Class separability depends strongly on intra-class consistency. Signs that differ in starting position, motion speed, or hand orientation produce more dispersed embeddings and thus reduce prototype compactness; this variation is intrinsic to LSA64, where different signers sometimes modify the same sign’s execution. For instance, signs “027”, “056”, “063” and “064” show variation in handshape, signing height, finishing position, and temporal execution speed, occasionally accompanied by non-manual cues (e.g. facial expressions) that may mislead the model. UMAP visualization (McInnes
et al.,
2020) of test embeddings confirms this: several classes form distinct clusters, yet visually similar gestures such as “050”, “054”, “056” and “063” overlap (Fig.
5). These overlaps are echoed in the confusion matrix (e.g. 14 of 50 samples from “056” misclassified as “063”, Fig.
4), indicating that visual/temporal inconsistencies (including subtle non-manual cues) are primary confusion sources. A similar behaviour is observed for class “054”, where 8 out of 50 samples are misclassified as “050”. In addition, a single sample from class “064” is incorrectly predicted as “027”. These misclassifications are reflected in the UMAP projection of the test subset (Fig.
5), where the clusters corresponding to classes “054” and “050”, as well as “056” and “063”, are located in close proximity and partially overlap. A comparable overlap is visible between classes “027” and “064”; however, in this case only one misclassification occurs. This indicates that, for some class pairs, embeddings remain close to their class prototype, while for others (e.g. “054” vs. “050”), increased intra-class spread causes some samples to lie nearer to neighbouring clusters, resulting in higher confusion. While the 2-D UMAP projection validates qualitative cluster structure, it can distort some 128-dimensional relationships; stronger high-dimensional evaluation metrics would complement these visualizations. Finally, the few-shot episodic sampling, where only a subset of classes appears per episode, can limit prototype refinement because not all samples contribute to prototype updates. Beyond the detailed analysis of the SlowFast model, the comparative evaluation presented in Table
6 offers additional insight into the behaviour of different spatiotemporal architectures under the prototypical few-shot learning framework. Among all evaluated models, SlowFast architecture achieves the highest classification accuracy (94.33%) together with the most favorable prototype-based metrics, including the lowest Prototype–Class Distance Ratio (PCDR) and the highest Prototype Reliability Coefficient (PRC). These results suggest that the embeddings produced by the SlowFast model form both compact intra-class clusters and well-separated inter-class boundaries, which is especially beneficial for prototype-based classification.

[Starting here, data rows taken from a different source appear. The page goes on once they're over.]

/-- A record that FL2 does not carry (R144, R249, R375). -/
def needsFL3 (r : CollRec) (ring : Bool) : Bool :=
  !r.compact || r.fused != 0 || elemBlocks r.elem || (ring && (r.upper = 2 || r.upper = 3))

/-- A cell that FL2 does not carry: PROMO, a START whose record needs FL3, and the DATA and CHECK cells of a collective that
this switch knows to need it (R144, R249). (DEDUCED, log entry 179). -/
def Dev.fl3Only (d : Dev) (c : Cell) : Bool :=
  c.type = tPromo || (c.type = tStart && needsFL3 (startRecord c) true) ||
  (tData ≤ c.type && (match d.bound c.pack c.cseq with
    | some n => (d.ctx n).record.any (fun r => needsFL3 r true)
    | none => false))

/-- A START that this switch takes itself: from an endpoint, or for its own rack (R200, R296). -/
def Dev.ownStart (d : Dev) (c : Cell) : Bool := c.level = 0 || c.dstRack = d.reg E.PLAN_RACK

/-- A port may send a cell: an SX7 takes MSG and link-local cells only, and an FL2 link what R144 gives it. -/
def Dev.maySend (d : Dev) (c : Cell) (p : Nat) : Bool :=
  (d.peerKind p != 3 || c.type = tMsg || c.linkLocal) && !(d.reg (E.FABRIC_LEVEL p) = 2 && d.fl3Only c)

/-! ## Banks (R203, R214 to R218) -/

/-- A bank's state. -/
def Dev.bank (d : Dev) (b : Nat) : BankState := if b = 0 then d.routing.bank0 else d.routing.bank1

/-- Replace a bank's state. -/
def Dev.setBank (d : Dev) (b : Nat) (x : BankState) : Dev :=
  { d with routing := if b = 0 then { d.routing with bank0 := x } else { d.routing with bank1 := x } }

/-- INGRESS_EPOCH: the LIVE bank (R213, R214). -/
def Dev.ingressEpoch (d : Dev) : Nat := if d.routing.bank0 = .live then 0 else 1

/-- The key of a bank's table. (DEDUCED, log entry 53). -/
def localKey (b : Nat) : Nat := if b = 0 then E.ROUTE_LOCAL_0 else E.ROUTE_LOCAL_1
/-- The key of a bank's table. -/
def rackKey (b : Nat) : Nat := if b = 0 then E.ROUTE_RACK_0 else E.ROUTE_RACK_1
/-- The key of a bank's table. -/
def groupKey (b : Nat) : Nat := if b = 0 then E.RING_GROUPS_0 else E.RING_GROUPS_1

/-- Entry n of ROUTE_LOCAL (R204). -/
def Dev.routeLocal (d : Dev) (b n : Nat) : Nat := beNat (slice (d.blob (localKey b)) (2 * n) 2)
/-- Entry n of ROUTE_RACK (R205). -/
def Dev.routeRack (d : Dev) (b n : Nat) : Nat := beNat (slice (d.blob (rackKey b)) (2 * n) 2)
/-- The record of a ring group, X_PLUS, X_MINUS, Y_PLUS, Y_MINUS as 0 to 3 (R206). -/
def Dev.ringGroup (d : Dev) (b g : Nat) : List Byte := slice (d.blob (groupKey b)) (33 * g) 33
/-- The ports of a ring group, lowest first. -/
def Dev.groupPorts (d : Dev) (b g : Nat) : List Nat :=
  let m := leNat ((d.ringGroup b g).take 32)
  if m = 0 then [] else allPorts.filter (maskHas m)
/-- CROSSES_DATELINE of a group (R206). -/
def Dev.crosses (d : Dev) (b g : Nat) : Bool := beNat (slice (d.ringGroup b g) 32 1) % 2 = 1

/-- A slot whose cell waits in a queue of its input (R216). -/
def Kennel.inUse (k : Kennel) (i : Nat) : Bool := k.queues.any (fun e => e.2.contains i) || k.mqueues.any (fun e => e.2.contains i)

/-- Cells of an epoch that the device holds in input queues and in STA, those that came over a bridge and wait for their slot
among them, and in the replay buffers of the L-tiles and in RPY (R216). -/
def Dev.drainCount (d : Dev) (e : Nat) : Nat :=
  let held := fun (k : Kennel) =>
    (k.slots.filter (fun x => k.inUse x.1 && x.2.cell.any (fun c => c.epoch = e))).length +
      (k.waiting.filter (fun w => w.input = 132 && w.cell.epoch = e)).length
  held d.kennel0 + held d.kennel1 +
    (d.ports.map (fun x => (x.2.kept.filter (fun k => !k.cell.linkLocal && k.cell.epoch = e)).length)).sum

/-- The TTL entry of a class (R220). -/
def ttlKey (cls : Nat) : Nat := E.TTL_REQ + cls

/-- The largest TTL of 0x3210. -/
def Dev.ttlMax (d : Dev) : Nat := ((List.range 6).map (fun c => d.reg (ttlKey c))).foldl max 0

/-- FLIP_DRAIN_BOUND (R218). -/
def Dev.drainBound (d : Dev) : Nat := 2 * (d.ttlMax + 8192) + d.reg E.LANES_TIMEOUT_TICKS

/-! ## Stamping and expiry (R213, R219) -/

/-- EXPIRY stamped at a tick for a class (R219). -/
def Dev.stampExpiry (d : Dev) (cls : Nat) : Nat := bits (d.tick + d.reg (ttlKey cls)) 13 6

/-- Stamp EPOCH and EXPIRY on a cell that enters the fabric here (R213). -/
def Dev.stamp (d : Dev) (c : Cell) : Cell := (c.setFld 85 1 d.ingressEpoch).setFld 76 6 (d.stampExpiry c.cls)

/-- A cell is expired at a tick (R219). -/
def expiredAt (tick : Nat) (c : Cell) : Bool :=
  let v := (bits tick 13 6 + 64 - c.expiry) % 64
  1 ≤ v && v ≤ 32

/-! ## Weights and spraying (R211, R212) -/

/-- The weight of a port (R211), from the two values last passed on for it (R87). -/
def Dev.weight (d : Dev) (p : Nat) : Nat :=
  let x := d.port p
  if x.state != .up then 0
  else
    let pm := x.passedMargin
    let m := if d.reg E.SPRAY_MARGIN_GOOD ≤ pm then 4 else if d.reg E.MARGIN_LOW ≤ pm then 2 else 1
    let q := (d.kennel (sdieOf p)).queueQ (p % 128)
    let c := 8 - min 7 (q / max 1 (d.reg E.SPRAY_QUEUE_STEP))
    x.passedCap / 100 * m * c

/-- Take the weights of this tick, once, before its first enqueue changes a queue: they hold for the whole
tick (R211). -/
def Dev.takeWeights (d : Dev) : Dev :=
  if d.routing.weightTick = some d.tick then d
  else
    let ps := ((List.range 2).flatMap (fun b => (List.range 4).flatMap (fun g => d.groupPorts b g))).eraseDups
    let w := ps.foldl (fun (t : Tbl Nat) p => tset t p (d.weight p)) []
    { d with routing := { d.routing with weights := w, weightTick := some d.tick } }

/-- The weight in force of a port in a group; a port no longer UP has none. -/
def Dev.weightNow (d : Dev) (p : Nat) : Nat := if (d.port p).state = .up then tgetD d.routing.weights p 0 else 0

/-- The sum of a group's weights. -/
def Dev.groupWeight (d : Dev) (b g : Nat) : Nat := ((d.groupPorts b g).map d.weightNow).sum

/-- The key of a spray accumulator. -/
def accKey (s g p : Nat) : Nat := (s * 4 + g) * 256 + p

/-- The port with the largest accumulator, lowest number on a tie. (DEDUCED, log entry 55). -/
def bestAcc (acc : Tbl Int) (s g : Nat) (ps : List Nat) : Option Nat :=
  ps.foldl (fun (b : Option Nat) p =>
    match b with
    | none => some p
    | some q => if tgetD acc (accKey s g q) 0 < tgetD acc (accKey s g p) 0 then some p else some q) none

/-- One choice of an S-die's selector for a group (R212) among the ports that may carry the cell (R355): the accumulators run
over the whole group. (DEDUCED, log entry 55). -/
def Dev.spray (d : Dev) (s b g : Nat) (ok : Nat → Bool) : Option Nat × Dev :=
  let ps := d.groupPorts b g
  let live := ps.filter (fun p => 0 < d.weightNow p)
  let a1 := live.foldl (fun (a : Tbl Int) p => tset a (accKey s g p) (tgetD a (accKey s g p) 0 + (d.weightNow p : Int))) d.routing.acc
  match bestAcc a1 s g (live.filter ok) with
  | none => (none, d)
  | some p =>
    let a2 := tset a1 (accKey s g p) (tgetD a1 (accKey s g p) 0 - (d.groupWeight b g : Int))
    let a3 := (ps.filter (fun q => d.weightNow q = 0)).foldl (fun (a : Tbl Int) q => tset a (accKey s g q) 0) a2
    (some p, { d with routing := { d.routing with acc := a3 } })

However, an exception is observed in the Intra-Class Distance Ratio (ICDR), where the I3D model achieves the lowest value. This suggests that, although I3D produces relatively compact clusters within individual classes, the separation between different class prototypes is less pronounced compared to SlowFast architecture. Consequently, the overall classification accuracy remains lower despite favourable intra-class compactness. This shows that both intra-class consistency and inter-class separation are important when assessing embedding quality in prototype-based learning.
The comparison also reveals the influence of the episodic configuration $(N,K,Q)$ on model performance. In few-shot learning, the number of support samples per class plays a crucial role in prototype estimation, as prototypes are constructed by averaging the embeddings of the support examples. Experiments conducted with larger support sets generally lead to more stable prototype representations and improved classification performance. This trend can be observed when comparing the SlowFast model configuration (5–3–2) with settings involving fewer samples per class, where a reduction in accuracy is evident.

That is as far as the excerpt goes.